_What is required:_
Pull every line containing "show" from the entries.

_Source information:_
·····

-- ==== Sys2Proof/Proofs/BinarySum.lean ====
section
/-! The binary64 sum of the terms `2^(-reg[i])`: every partial sum is a whole number of `2^(-32)` below `2^53`, so that no
addition rounds (R144). -/

namespace Sys2Proof.Machine.Binary64

/-! ### The operations on finite values -/

theorem isNaN_eq_false_of_isFinite {d : F64} (h : isFinite d = true) : isNaN d = false := by
  have hexp : expField d ≠ 2047 := of_decide_eq_true h
  simp [isNaN, hexp]

theorem isInf_eq_false_of_isFinite {d : F64} (h : isFinite d = true) : isInf d = false := by
  have hexp : expField d ≠ 2047 := of_decide_eq_true h
  simp [isInf, hexp]

/-- R15: the sum of two finite values is the exact sum, rounded once. -/
theorem fadd_of_isFinite {a b : F64} (ha : isFinite a = true) (hb : isFinite b = true) :
    fadd a b = ofSignedUnits (sign a && sign b) (signedUnits a + signedUnits b) := by
  simp [fadd, isNaN_eq_false_of_isFinite, isInf_eq_false_of_isFinite, ha, hb]

/-- R15: the quotient of two finite values is the exact quotient, rounded once, where the divisor is not 0. -/
theorem fdiv_of_isFinite {a b : F64} (ha : isFinite a = true) (hb : isFinite b = true) (hne : units b ≠ 0) :
    fdiv a b = pack (sign a != sign b) (roundUnits (units a * oneUnits) (units b)) := by
  simp [fdiv, isNaN_eq_false_of_isFinite, isInf_eq_false_of_isFinite, ha, hb, hne]

theorem signedUnits_of_sign_eq_false {d : F64} (h : sign d = false) : signedUnits d = units d := by
  simp [signedUnits, h]

theorem ofSignedUnits_natCast (n : Nat) : ofSignedUnits false n = pack false (roundUnits n 1) := by
  have hnonneg : ¬ (n : Int) < 0 := by omega
  simp [ofSignedUnits, hnonneg]

/-! ### Rounding a quotient with a common factor -/

theorem roundDiv_mul_right (n d : Nat) {c : Nat} (hc : 0 < c) : roundDiv (n * c) (d * c) = roundDiv n d := by
  simp only [roundDiv, Nat.mul_mod_mul_right, Nat.mul_div_mul_right n d hc, ← Nat.mul_assoc, Nat.mul_lt_mul_right hc]

theorem roundUnits_mul_right (n d : Nat) {c : Nat} (hc : 0 < c) : roundUnits (n * c) (d * c) = roundUnits n d := by
  simp only [roundUnits, Nat.mul_div_mul_right n d hc, Nat.mul_right_comm d c, roundDiv_mul_right _ _ hc]

/-! ### Whole numbers of `2^(j - 1074)` -/

/-- The binary64 of `n` units of `2^(j - 1074)`, which is not rounded where `n` is below `2^53` (R144). -/
def ofScaled (j n : Nat) : F64 := pack false (roundUnits (n * 2 ^ j) 1)

/-- What `ofScaled` is below `2^53`: a finite value, not negative, of exactly `n * 2^j` units. -/
theorem ofScaled_exact {j n : Nat} (hj : j ≤ 1074) (hn : n < 2 ^ 53) :
    isFinite (ofScaled j n) = true ∧ sign (ofScaled j n) = false ∧ units (ofScaled j n) = n * 2 ^ j := by
  have hlog : (n * 2 ^ j).log2 < 2098 := by
    rcases Nat.eq_zero_or_pos n with rfl | hpos
    · simp
    · rw [Nat.log2_lt (by positivity)]
      calc n * 2 ^ j < 2 ^ 53 * 2 ^ j := Nat.mul_lt_mul_of_pos_right hn (Nat.two_pow_pos j)
        _ = 2 ^ (53 + j) := (pow_add 2 53 j).symm
        _ ≤ 2 ^ 2098 := Nat.pow_le_pow_right (by norm_num) (by omega)
  obtain ⟨hunits, hlt⟩ := units_roundUnits_exact false Nat.one_pos (Nat.mul_one (n * 2 ^ j)).symm ⟨j, n, rfl, hn⟩ hlog
  exact ⟨isFinite_pack false hlt, sign_pack false hlt.le, hunits⟩

/-- R144: where the sum is below `2^53`, the addition does not round. -/
theorem fadd_ofScaled {j a b : Nat} (hj : j ≤ 1074) (h : a + b < 2 ^ 53) :
    fadd (ofScaled j a) (ofScaled j b) = ofScaled j (a + b) := by
  obtain ⟨hfa, hsa, hua⟩ := ofScaled_exact hj (show a < 2 ^ 53 by omega)
  obtain ⟨hfb, hsb, hub⟩ := ofScaled_exact hj (show b < 2 ^ 53 by omega)
  rw [fadd_of_isFinite hfa hfb, hsa, hsb, Bool.and_false, signedUnits_of_sign_eq_false hsa,
    signedUnits_of_sign_eq_false hsb, hua, hub, ← Nat.cast_add, ← Nat.add_mul, ofSignedUnits_natCast, ofScaled]

/-- An integer as binary64. -/
theorem f64_eq_ofScaled (n : Nat) : f64 n = ofScaled 1074 n := rfl

/-- R144: an integer below `2^53` divided by a power of 2 up to `2^32` is a whole number of `2^(-32)`, not rounded. -/
theorem fdiv_f64_two_pow {n k : Nat} (hn : n < 2 ^ 53) (hk : k ≤ 32) :
    fdiv (f64 n) (f64 (2 ^ k)) = ofScaled 1042 (n * 2 ^ (32 - k)) := by
  obtain ⟨hfn, hsn, hun⟩ := ofScaled_exact le_rfl hn
  have hlt : 2 ^ k < 2 ^ 53 := Nat.pow_lt_pow_right (by norm_num) (by omega)
  obtain ⟨hfk, hsk, huk⟩ := ofScaled_exact le_rfl hlt
  have hpos : 0 < 2 ^ k * 2 ^ 1074 := by positivity
  have hpow : 2 ^ (32 - k) * 2 ^ 1042 * 2 ^ k = oneUnits := by
    rw [← pow_add, ← pow_add, oneUnits]
    congr 1
    omega
  have hexact : n * 2 ^ 1074 * oneUnits = n * 2 ^ (32 - k) * 2 ^ 1042 * (2 ^ k * 2 ^ 1074) := by
    rw [← hpow]
    generalize 2 ^ 1074 = u, 2 ^ 1042 = v
    ring
  have hround := roundUnits_mul_right (n * 2 ^ (32 - k) * 2 ^ 1042) 1 hpos
  rw [Nat.one_mul, ← hexact] at hround
  rw [f64_eq_ofScaled, f64_eq_ofScaled, fdiv_of_isFinite hfn hfk (huk ▸ hpos.ne'), hsn, hsk, hun, huk, hround,
    bne_self_eq_false, ofScaled]

theorem toRat_ofScaled {j n : Nat} (hj : j ≤ 1074) (hn : n < 2 ^ 53) :
    toRat (ofScaled j n) = (n : ℚ) / 2 ^ (1074 - j) := by
  obtain ⟨-, hsign, hunits⟩ := ofScaled_exact hj hn
  have hpow : (2 : ℚ) ^ 1074 = 2 ^ (1074 - j) * 2 ^ j := (pow_sub_mul_pow 2 hj).symm
  rw [toRat, signedUnits_of_sign_eq_false hsign, hunits, hpow]
  push_cast
  exact mul_div_mul_right _ _ (by positivity)

end Sys2Proof.Machine.Binary64

namespace Sys2Proof.Machine

/-- The document's sum of the terms `2^(-b)` in binary64, from `acc` on, register by register (R144). -/
def binarySum (acc : F64) (bs : List Byte) : F64 :=
  bs.foldl (fun acc b => Binary64.fadd acc (Binary64.fdiv Binary64.one (Binary64.f64 (2 ^ b.toNat)))) acc

theorem one_eq_f64 : Binary64.one = Binary64.f64 1 := by decide +kernel

theorem zero_eq_ofScaled : Binary64.zero = Binary64.ofScaled 1042 0 := by decide +kernel

/-- R144: where the exact sum is below `2^53`, the binary64 sum is that sum. -/
theorem binarySum_ofScaled (bs : List Byte) (acc : Nat) (hbs : ∀ b ∈ bs, b.toNat ≤ 32)
    (hsum : acc + (bs.map harmonicTerm).sum < 2 ^ 53) :
    binarySum (Binary64.ofScaled 1042 acc) bs = Binary64.ofScaled 1042 (acc + (bs.map harmonicTerm).sum) := by
  induction bs generalizing acc with
  | nil => rfl
  | cons b bs ih =>
    obtain ⟨hb, hbs⟩ := List.forall_mem_cons.mp hbs
    rw [List.map_cons, List.sum_cons, ← Nat.add_assoc] at hsum ⊢
    have hterm : Binary64.fdiv Binary64.one (Binary64.f64 (2 ^ b.toNat)) = Binary64.ofScaled 1042 (harmonicTerm b) := by
      rw [one_eq_f64, Binary64.fdiv_f64_two_pow (by norm_num) hb, Nat.one_mul, harmonicTerm]
    rw [binarySum, List.foldl_cons, hterm, Binary64.fadd_ofScaled (by omega) (by omega)]
    exact ih _ hbs hsum

/-- R68, R144: the fixed-point sum divided by `2^32` in binary64. -/
theorem zValue_eq_ofScaled (z : BitVec 48) : zValue z = Binary64.ofScaled 1042 z.toNat := by
  rw [zValue, Binary64.fdiv_f64_two_pow (by omega) le_rfl, Nat.sub_self, pow_zero, Nat.mul_one]

/-- R142: the terms add up to `Z_fx` in every order of the registers. -/
theorem sum_harmonicTerm_of_perm {r : Regs} (hr : ∀ i : Bucket, (r.read i).toNat ≤ 32) {order : List Byte}
    (h : order.Perm ((List.range 32768).map fun k => r.read (BitVec.ofNat 15 k))) :
    (order.map harmonicTerm).sum = r.harmonicSum.toNat := by
  rw [(h.map harmonicTerm).sum_eq, List.map_map, toNat_harmonicSum hr]
  rfl

/-- Settles O42: both sides are the same whole number of `2^(-32)`, which the additions reach without rounding. -/
theorem binarySumEqualsFixedPointSum : Obligations.BinarySumEqualsFixedPointSum := by
  intro r order hr hperm
  have hz : r.harmonicSum.toNat < 2 ^ 53 := by omega
  have hsum := sum_harmonicTerm_of_perm hr hperm
  have horder : ∀ b ∈ order, b.toNat ≤ 32 := fun b hb => by
    obtain ⟨k, -, rfl⟩ := List.mem_map.mp (hperm.mem_iff.mp hb)
    exact hr _
  have hbinary := binarySum_ofScaled order 0 horder (by rwa [Nat.zero_add, hsum])
  rw [Nat.zero_add, hsum, ← zValue_eq_ofScaled, ← zero_eq_ofScaled] at hbinary
  exact ⟨hbinary, by rw [zValue_eq_ofScaled, Binary64.toRat_ofScaled (by omega) hz]⟩

end Sys2Proof.Machine
end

·····

_Your solution:_
  obtain ⟨hfa, hsa, hua⟩ := ofScaled_exact hj (show a < 2 ^ 53 by omega)
  obtain ⟨hfb, hsb, hub⟩ := ofScaled_exact hj (show b < 2 ^ 53 by omega)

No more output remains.